El choteo del brindis compartido al público y a Josefina Rodríguez, hija del ganadero y Secretaria de Turismo del Estado. “El Mojito” logra algunos buenos muletazos por el lado derecho, el toro tiene mucha calidad, literalmente planea. El torero combina los buenos pases con desplantes que parecen fuera de cacho, esos que se realizan para buscar el aplauso rápido, el barato. Por el lado izquierdo el toro no tiene tanta calidad. Alejandro Lima mata de media estocada y se concede la oreja. A “Socio” se le premia con arrastre lento.

Abrió Plaza “Conquianero”, un negro saíno, de la dehesa de Piedras Negras, que correspondió a Manuel Rocha “El Rifao” fue un buen toro que se cansó de enganchar la muleta. Bien en los lances de recibo del diestro. El toro no es colocado para el primer puyazo, pero acudió, para el segundo si lo ponen en el lugar correcto, pica Moisés López.

El brindis compartido y con la muleta el diestro es desarmado en varias ocasiones, con todo y eso, el piedrenegrino siempre mostró sus buenas condiciones. Dos pinchazos y entera, el toro es ovacionado en el arrastre y el torero sale al tercio por su cuenta.

Cerró plaza Emilio Macías con “Custodio”, un toro de la dehesa de San Miguel del Milagro, que desarrolló sentido y puso en aprietos al huamantleco. El torero logra un par de Verónicas. Para el primer puyazo no colocan al toro, lo ejecuta Pedro López, para el siguiente sí es colocado reglamentariamente. “El Rifao”, hace un quite por chicuelinas moviditas. El brindis compartido y Emilio le tiene que exponer, se la cuela un par de veces y después el burel ya no quiere saber nada. Una estocada al encuentro y se acabó. Un grupito formaba la porra de Emilio Macías, insisten con la petición. En el ruedo no dejan avanzar los percherones, el subalterno Roberto Galindo da la nota solicitando la oreja desde el ruedo. Más para que dejaran de molestar que por taurinismo, el juez otorga el premio.
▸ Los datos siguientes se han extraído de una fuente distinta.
/-- A sample of a source: its condition shows, and where it is present the detection counts. -/
def sample (s : State) (src : Nat) (b : Bool) : State := if b then detect (setRaw s src true) src else setRaw s src false

/-! ### The detectors (R487 to R491) -/

/-- VMAIN_GLITCH: masked from power-fail until OFF; an excursion above 3.795 V counts once, and is present while it lasts (R490). -/
def doVmainGlitch (e : Excursion) (s : State) : State :=
  if s.pmu.mode = .off || s.pmu.window then s
  else match e with
    | .brief => detect s 0
    | .lasting => sample s 0 true
    | .ended => sample s 0 false

/-- CORE_RAIL_GLITCH. -/
def doCoreRailGlitch (s : State) : State := if awake s then detect s 1 else s

/-- The crystal's tolerance in per mille: 5 to 100. -/
def xtalTol (s : State) : Nat := min 100 (max 5 (fld (eff s Reg.TMP_XTALTOL) 7 0))

/-- The reference after a window within tolerance: it moves by one 256th of the difference, rounded toward the count (R489). -/
def xtalMove (ref count : Nat) : Nat := if ref ≤ count then ref + (count - ref + 255) / 256 else ref - (ref - count + 255) / 256

/-- XTAL_WINDOW: a 128 µs window ends (R489); the monitor has no reference before the end of boot step 1. -/
def doXtalWindow (count : BitVec 16) (s : State) : State :=
  if !awake s || decide (s.boot.steps.head? = some 1) then s
  else
    let c := count.toNat
    let ref := fld (rd s Reg.TMP_XTAL) 31 16
    let bad := c == 0 || decide (xtalTol s * ref < ((c - ref) + (ref - c)) * 1000)
    let s := wr s Reg.TMP_XTAL (word ((if bad then ref else xtalMove ref c) * 0x10000 + c))
    sample s 2 bad

/-- A signed byte as an integer. -/
def sbyte (n : Nat) : Int := if n < 128 then n else (n : Int) - 256

/-- The temperature limits in whole degrees, LOW and HIGH (R488). -/
def tempLimits (s : State) : Int × Int :=
  let w := eff s Reg.TMP_TEMPLIM
  let clamp (x : Int) : Int := min 100 (max (-45) x)
  let lo := clamp (sbyte (fld w 7 0))
  let hi := clamp (sbyte (fld w 15 8))
  if hi < lo then (-45, 100) else (lo, hi)

/-- TEMP_SAMPLE: a reading in 1/256 °C (R488). -/
def doTempSample (t : BitVec 16) (s : State) : State :=
  if s.pmu.mode = .off then s
  else
    let (lo, hi) := tempLimits s
    let s := wr s Reg.TMP_TEMP (word (0x80000000 + t.toNat))
    sample s 3 (decide (hi * 256 < t.toInt) || decide (t.toInt < lo * 256))

/-- LIGHT_SAMPLE (R487). -/
def doLightSample (n : Fin 16) (lux : Nat) (s : State) : State :=
  if awake s then sample s (4 + n.val) (decide (2 * max 1 (fld (eff s Reg.TMP_LIGHT) 7 0) < lux)) else s

/-- SHIELD_MISMATCH: which layers differed in a 1 µs interval (R487, R509). -/
def doShieldMismatch (l0 l1 : Bool) (s : State) : State :=
  if !awake s then s
  else
    let s := if l0 then bumpSat s Reg.SHD_SHIELD 15 0 else s
    let s := if l1 then bumpSat s Reg.SHD_SHIELD 31 16 else s
    sample s 20 (l0 || l1)

/-- MESH_MISMATCH (R487). -/
def doMeshMismatch (differs : Bool) (s : State) : State := sample s 21 differs

/-- LID_SWITCH_SAMPLE (R487). -/
def doLidSwitchSample (isOpen : Bool) (s : State) : State := sample s 22 isOpen

/-- CASE_SAMPLE: POL 0 is normally closed to GND (R487, R509). -/
def doCaseSample (n : Fin 2) (isOpen : Bool) (s : State) : State :=
  sample s (23 + n.val) (isOpen != bit (eff s Reg.SHD_CASECFG) n.val)

/-- The register of a loop: 15 bits, from SEED after a restart; a SEED of 0 acts as 1 (R491). -/
def loopReg (s : State) (n : Nat) : Nat :=
  match mget 0 s.tmp.lfsr n with
  | 0 => max 1 (fld (eff s (Reg.SHD_LOOPCFG + 4 * n)) 14 0)
  | r => r

/-- The next value for x^15 + x^14 + 1; the bit driven is bit 14. -/
def loopNext (r : Nat) : Nat := 2 * r % 32768 + (r / 16384 + r / 8192) % 2

/-- LOOP_SAMPLE: LOOPnB in static mode, or at the end of a bit in pseudo-random mode (R491). -/
def doLoopSample (n : Fin 4) (level : Bool) (s : State) : State :=
  let k := n.val
  let s := wrBit s Reg.SHD_RAW (8 + k) level
  if bit (eff s (Reg.SHD_LOOPCFG + 4 * k)) 31 then
    let r := loopReg s k
    let bad := level != decide (r / 16384 % 2 = 1)
    let s := setTmp s { s.tmp with lfsr := mset 0 s.tmp.lfsr k (loopNext r) }
    sample (if bad then bumpSat s Reg.SHD_LOOPERR (8 * k + 7) (8 * k) else s) (25 + k) bad
  else sample s (25 + k) (!level)

/-- SHADOW_MISMATCH: the copies of an RWS register are found at values that mismatch (R50); each SHADOW_STAT bit that sets is a raw
detection of source 29. -/
def doShadowMismatch (addr : Nat) (prim shad : Word) (s : State) : State :=
  let page := addr / 4096
  match codeOf page (addr % 4096) with
  | some (.rws, _) =>
    if shad = ~~~prim || !awake s then s
    else
      let was := bit (rd s (hdr page Off.SHADOW_STAT)) (rwsIndex addr)
      let s := { wr s addr prim with shadow := mset (~~~ (resetVal addr)) s.shadow addr shad }
      let s := raise (wrBit s (hdr page Off.SHADOW_STAT) (rwsIndex addr) true) page 30
      if was then s else detect s 29
  | _ => s

/-! ### Release (R499) -/

/-- TMP_CMD with OP RELEASE. -/
def tmpRelease (s : State) : State :=
  if halted s && !condsAbsent s then wr s Reg.TMP_CMDSTAT (word stLOCKED)
  else haltEnd (wr s Reg.TMP_CMDSTAT (word stOK))

/-- TMP_RELEASE (R499). -/
def doTmpRelease (i : Initiator) (s : State) : State := guardW s i Reg.TMP_CMD tmpRelease

/-- L2HOLD_EXPIRY: HOLD ms after the last level-2 event, once the conditions are absent (R499). -/
def doL2holdExpiry (s : State) : State :=
  let h := fld (eff s Reg.TMP_L2HOLD) 15 0
  if halted s && h != 0 && decide (s.tmp.since + h * 1000 ≤ s.tick) && condsAbsent s then haltEnd s else s

/-! ### The commands -/

/-- EVIDENCE_BURN_DONE (R504). -/
def execEvidenceBurnDone (s : State) : Host.Outcome State Fault Refusal := finish s (doEvidenceBurnDone s)

/-- ZEROIZE_BURN_DONE (R502). -/
def execZeroizeBurnDone (s : State) : Host.Outcome State Fault Refusal := finish s (doZeroizeBurnDone s)

/-- ZEROIZE_ERASE_DONE (R502). -/
def execZeroizeEraseDone (s : State) : Host.Outcome State Fault Refusal := finish s (doZeroizeEraseDone s)

/-- ZEROIZE_DONE (R502). -/
def execZeroizeDone (s : State) : Host.Outcome State Fault Refusal := finish s (doZeroizeDone s)

/-- TMR (R500). -/
def execTmr (s : State) : Host.Outcome State Fault Refusal := finish s (doTmr s)

/-- VMAIN_GLITCH (R490). -/
def execVmainGlitch (e : Excursion) (s : State) : Host.Outcome State Fault Refusal := finish s (doVmainGlitch e s)

/-- CORE_RAIL_GLITCH (R487). -/
def execCoreRailGlitch (s : State) : Host.Outcome State Fault Refusal := finish s (doCoreRailGlitch s)

/-- XTAL_WINDOW (R489). -/
def execXtalWindow (count : BitVec 16) (s : State) : Host.Outcome State Fault Refusal := finish s (doXtalWindow count s)

/-- TEMP_SAMPLE (R488). -/
def execTempSample (t : BitVec 16) (s : State) : Host.Outcome State Fault Refusal := finish s (doTempSample t s)

/-- LIGHT_SAMPLE (R487). -/
def execLightSample (n : Fin 16) (lux : Nat) (s : State) : Host.Outcome State Fault Refusal := finish s (doLightSample n lux s)

/-- SHIELD_MISMATCH (R487). -/
def execShieldMismatch (l0 l1 : Bool) (s : State) : Host.Outcome State Fault Refusal := finish s (doShieldMismatch l0 l1 s)

/-- MESH_MISMATCH (R487). -/
def execMeshMismatch (differs : Bool) (s : State) : Host.Outcome State Fault Refusal := finish s (doMeshMismatch differs s)

/-- LID_SWITCH_SAMPLE (R487). -/
def execLidSwitchSample (isOpen : Bool) (s : State) : Host.Outcome State Fault Refusal := finish s (doLidSwitchSample isOpen s)

/-- CASE_SAMPLE (R487). -/
def execCaseSample (n : Fin 2) (isOpen : Bool) (s : State) : Host.Outcome State Fault Refusal := finish s (doCaseSample n isOpen s)

/-- LOOP_SAMPLE (R491). -/
def execLoopSample (n : Fin 4) (level : Bool) (s : State) : Host.Outcome State Fault Refusal := finish s (doLoopSample n level s)

/-- SHADOW_MISMATCH (R50). -/
def execShadowMismatch (addr : Nat) (prim shad : Word) (s : State) : Host.Outcome State Fault Refusal := finish s (doShadowMismatch addr prim shad s)

/-- TMP_RELEASE (R499). -/
def execTmpRelease (i : Initiator) (s : State) : Host.Outcome State Fault Refusal := finish s (doTmpRelease i s)

/-- L2HOLD_EXPIRY (R499). -/
def execL2holdExpiry (s : State) : Host.Outcome State Fault Refusal := finish s (doL2holdExpiry s)

end Sys2Proof.Machine
end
Dejé para el final el burel de Tenexac, porque tenía la apariencia de novillo, fue levemente protestado de salida. Le toco a Héctor Gabriel, el único torero no tlaxcalteca de los que actuaron lancea bien a la verónica, pero casi no lo tomó en cuenta la gente, quizá porque no les gustó el de Tenexac. Omar Morales ejecuta bien la suerte de varas, las dos veces que castiga. “El Suavecito” va al quite por caleserinas, Héctor Gabriel responde con gaoneras, dos muy ajustadas. Bien Roberto Huerta con los palos.

El poblano logra realizar el toreo al natural, el toro tiene poca transmisión, poco le dice a la gente; termina con las infaltables manoletinas, estocada tendida y hay algunos pitos para el toro. Al diestro el público lo llama para que salude desde el tercio.

El maratónico festejo terminó casi a las ocho de la noche, inició 4:40; casi tres horas y media, remataron con la premiación.